Hilda Koopman


Hilda Judith Koopman is a linguist who does research and fieldwork in the areas of syntax and morphology. She is a professor in the department of Linguistics at the University of California, Los Angeles, and is the director of the SSWL database. The SSWL, which she together with Dennis Shasha inherited from Chris Collins at New York University NYU, is an open-ended database of syntactic, morphological, and semantic properties.

Research interests

Hilda Koopman is interested in both theoretical linguistics and field linguistics. Her area of specialization includes linguistic theory, fieldwork, syntax, morphology, comparative syntax. As a field linguist, she has worked on various languages.
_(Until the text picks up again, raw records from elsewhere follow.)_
-- ==== Sys2Proof/Machine/Step.lean ====
section
/-! DEFINITION. `cycle()`, the one operation that executes instructions (spec/40_cycle.md R80). -/

namespace Sys2Proof.Machine

/-- One fetch-decode-execute-timer step (R80). The draw `rnd` is `Config.freeDraw` (log 1). -/
def step (s : State) : Host.Outcome State Fault Refusal :=
  match s.run with
  | .faulted => .next s.idleCycle
  | .ready =>
    match s.fetch with
    | .error a => .next (s.fetchFault a)
    | .ok op =>
      match decodeWord op with
      | .error _ => .next (s.unknownOpcode op)
      | .ok i => finishCycle (exec i s)

/-- The state with a table word's instruction stored where `step` fetches next (R43). In a FAULTED
state, or with `pc` above 0xFFE, no store makes the machine fetch (log 15). -/
def State.withFetchWord (s : State) (nbits w : Nat) : State :=
  s.storeWord s.pc.toNat (tableWord nbits w)

end Sys2Proof.Machine
end

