-- ==== Sys2Proof/Laws/PerInstr.lean ====
section
/-! SUPPORT. Statements made once per constructor of `Instr`. -/

/-! ### FixedBits: an instruction's opcode has the fixed bits of its row (R64) -/

namespace Sys2Proof.Laws.FixedBits

/-- The opcode an instruction encodes to selects the instruction's row of the opcode map. -/
def Statement (i : Instr) : Prop := i.row.selects (encode i) = true

theorem of_F000 {g : Nibble} {op value : Word} (hg : fieldGroup op = g)
    (h : (ofNibbles g 0 0 0 == value) = true) : (⟨0xF000, value⟩ : OpcodeRow).selects op = true := by
  simpa only [OpcodeRow.selects, and_F000, hg] using h

theorem of_F00F {g n : Nibble} {op value : Word} (hg : fieldGroup op = g) (hn : fieldN op = n)
    (h : (ofNibbles g 0 0 n == value) = true) : (⟨0xF00F, value⟩ : OpcodeRow).selects op = true := by
  simpa only [OpcodeRow.selects, and_F00F, hg, hn] using h

theorem of_F0FF {g y n : Nibble} {op value : Word} (hg : fieldGroup op = g) (hy : fieldY op = y)
    (hn : fieldN op = n) (h : (ofNibbles g 0 y n == value) = true) :
    (⟨0xF0FF, value⟩ : OpcodeRow).selects op = true := by
  simpa only [OpcodeRow.selects, and_F0FF, hg, hy, hn] using h

theorem cls (ign : Nibble) : Statement (.cls ign) :=
  of_F0FF (fieldGroup_ofXnn ..) (fieldY_ofXnn ..) (fieldN_ofXnn ..) (by decide)

theorem ret (ign : Nibble) : Statement (.ret ign) :=
  of_F0FF (fieldGroup_ofXnn ..) (fieldY_ofXnn ..) (fieldN_ofXnn ..) (by decide)

theorem jp (nnn : Addr) : Statement (.jp nnn) :=
  of_F000 (fieldGroup_ofNnn ..) (by decide)

theorem call (nnn : Addr) : Statement (.call nnn) :=
  of_F000 (fieldGroup_ofNnn ..) (by decide)

theorem seImm (x : RegIdx) (nn : Byte) : Statement (.seImm x nn) :=
  of_F000 (fieldGroup_ofXnn ..) (by decide)

theorem sneImm (x : RegIdx) (nn : Byte) : Statement (.sneImm x nn) :=
  of_F000 (fieldGroup_ofXnn ..) (by decide)

theorem seReg (x y : RegIdx) (ign : Nibble) : Statement (.seReg x y ign) :=
  of_F000 (fieldGroup_ofNibbles ..) (by decide)

theorem ldImm (x : RegIdx) (nn : Byte) : Statement (.ldImm x nn) :=
  of_F000 (fieldGroup_ofXnn ..) (by decide)

theorem addImm (x : RegIdx) (nn : Byte) : Statement (.addImm x nn) :=
  of_F000 (fieldGroup_ofXnn ..) (by decide)

theorem ldReg (x y : RegIdx) : Statement (.ldReg x y) :=
  of_F00F (fieldGroup_ofNibbles ..) (fieldN_ofNibbles ..) (by decide)

theorem orReg (x y : RegIdx) : Statement (.orReg x y) :=
  of_F00F (fieldGroup_ofNibbles ..) (fieldN_ofNibbles ..) (by decide)

theorem andReg (x y : RegIdx) : Statement (.andReg x y) :=
  of_F00F (fieldGroup_ofNibbles ..) (fieldN_ofNibbles ..) (by decide)

theorem xorReg (x y : RegIdx) : Statement (.xorReg x y) :=
  of_F00F (fieldGroup_ofNibbles ..) (fieldN_ofNibbles ..) (by decide)

theorem addReg (x y : RegIdx) : Statement (.addReg x y) :=
  of_F00F (fieldGroup_ofNibbles ..) (fieldN_ofNibbles ..) (by decide)

theorem subReg (x y : RegIdx) : Statement (.subReg x y) :=
  of_F00F (fieldGroup_ofNibbles ..) (fieldN_ofNibbles ..) (by decide)

theorem shr (x y : RegIdx) : Statement (.shr x y) :=
  of_F00F (fieldGroup_ofNibbles ..) (fieldN_ofNibbles ..) (by decide)

theorem subnReg (x y : RegIdx) : Statement (.subnReg x y) :=
  of_F00F (fieldGroup_ofNibbles ..) (fieldN_ofNibbles ..) (by decide)

theorem shl (x y : RegIdx) : Statement (.shl x y) :=
  of_F00F (fieldGroup_ofNibbles ..) (fieldN_ofNibbles ..) (by decide)

theorem sneReg (x y : RegIdx) (ign : Nibble) : Statement (.sneReg x y ign) :=
  of_F000 (fieldGroup_ofNibbles ..) (by decide)

theorem ldI (nnn : Addr) : Statement (.ldI nnn) :=
  of_F000 (fieldGroup_ofNnn ..) (by decide)

theorem jpV0 (nnn : Addr) : Statement (.jpV0 nnn) :=
  of_F000 (fieldGroup_ofNnn ..) (by decide)

theorem rnd (x : RegIdx) (nn : Byte) : Statement (.rnd x nn) :=
  of_F000 (fieldGroup_ofXnn ..) (by decide)

theorem drw (x y : RegIdx) (n : RowCount) : Statement (.drw x y n) :=
  of_F000 (fieldGroup_ofNibbles ..) (by decide)

theorem skp (x : RegIdx) : Statement (.skp x) :=
  of_F0FF (fieldGroup_ofXnn ..) (fieldY_ofXnn ..) (fieldN_ofXnn ..) (by decide)

theorem sknp (x : RegIdx) : Statement (.sknp x) :=
  of_F0FF (fieldGroup_ofXnn ..) (fieldY_ofXnn ..) (fieldN_ofXnn ..) (by decide)

theorem ldFromDt (x : RegIdx) : Statement (.ldFromDt x) :=
  of_F0FF (fieldGroup_ofXnn ..) (fieldY_ofXnn ..) (fieldN_ofXnn ..) (by decide)

theorem ldKey (x : RegIdx) : Statement (.ldKey x) :=
  of_F0FF (fieldGroup_ofXnn ..) (fieldY_ofXnn ..) (fieldN_ofXnn ..) (by decide)

theorem ldDt (x : RegIdx) : Statement (.ldDt x) :=
  of_F0FF (fieldGroup_ofXnn ..) (fieldY_ofXnn ..) (fieldN_ofXnn ..) (by decide)

theorem ldSt (x : RegIdx) : Statement (.ldSt x) :=
  of_F0FF (fieldGroup_ofXnn ..) (fieldY_ofXnn ..) (fieldN_ofXnn ..) (by decide)

theorem addI (x : RegIdx) : Statement (.addI x) :=
  of_F0FF (fieldGroup_ofXnn ..) (fieldY_ofXnn ..) (fieldN_ofXnn ..) (by decide)

theorem ldFont (x : RegIdx) : Statement (.ldFont x) :=
  of_F0FF (fieldGroup_ofXnn ..) (fieldY_ofXnn ..) (fieldN_ofXnn ..) (by decide)

theorem ldBcd (x : RegIdx) : Statement (.ldBcd x) :=
  of_F0FF (fieldGroup_ofXnn ..) (fieldY_ofXnn ..) (fieldN_ofXnn ..) (by decide)

theorem dumpRegs (x : RegIdx) : Statement (.dumpRegs x) :=
  of_F0FF (fieldGroup_ofXnn ..) (fieldY_ofXnn ..) (fieldN_ofXnn ..) (by decide)

theorem loadRegs (x : RegIdx) : Statement (.loadRegs x) :=
  of_F0FF (fieldGroup_ofXnn ..) (fieldY_ofXnn ..) (fieldN_ofXnn ..) (by decide)

end Sys2Proof.Laws.FixedBits
end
Some of the languages and language family she has worked on include the following:
Kru languages,
Gur,
Mande,
Kwa,
Grassfield Bantu,
West Atlantic language,
Bantu,
Nilotic,
Austronesian languages,
Creole languages.

Career

Koopman has been a professor of Linguistics at UCLA since 1985. She served on the editorial boards of Oxford University Press, Studies in Natural Language and Linguistic Theory, Kluwer Academic Publishers, Natural Language and Linguistic Theory, and The Journal of Comparative Germanic Linguistics.

Selected publications

  • 1983. ECP effects in main clauses Linguistic Inquiry, 14, pp. 346–350.
  • 1986. "A Note on Long Extraction in Vata and the ECP". Natural Language & Linguistic Theory 4, pp. 357–374.
  • 1994. "Licensing heads". In D. Lightfoot and N. Hornstein, Verb movement, pp. 261–295.
  • 1997. "Unifying predicate cleft constructions." In K. Moore, Annual Meeting of the Berkeley Linguistics Society.
  • 2002. "Derivations and complexity filters". In A. Alexiadou, E. Anagnostopoulou, S Barbiers, H Gaertner, Dimensions of Movement: From features to remnants, 48, p. 151-189.
  • 2014b. "Recursion restrictions: Where grammars count." In T. Roeper and M. Speas, Recursion: Complexity in Cognition. Springer International Publishing.
  • 2014a. "The que/qui alternation: new analytical directions". In Peter Svenonius, Functional Structure From Top to Toe. Oxford University Press.
  • 2016. "A Further Step towards a Minimalist Analysis of Japanese -no". Presented at the 24th Japanese/Korean Linguistics Conference.
  • 2017. "Neurophysiological dynamics of phrase-structure building during sentence processing". Proceedings of the National Academy of Sciences, p. 201701590.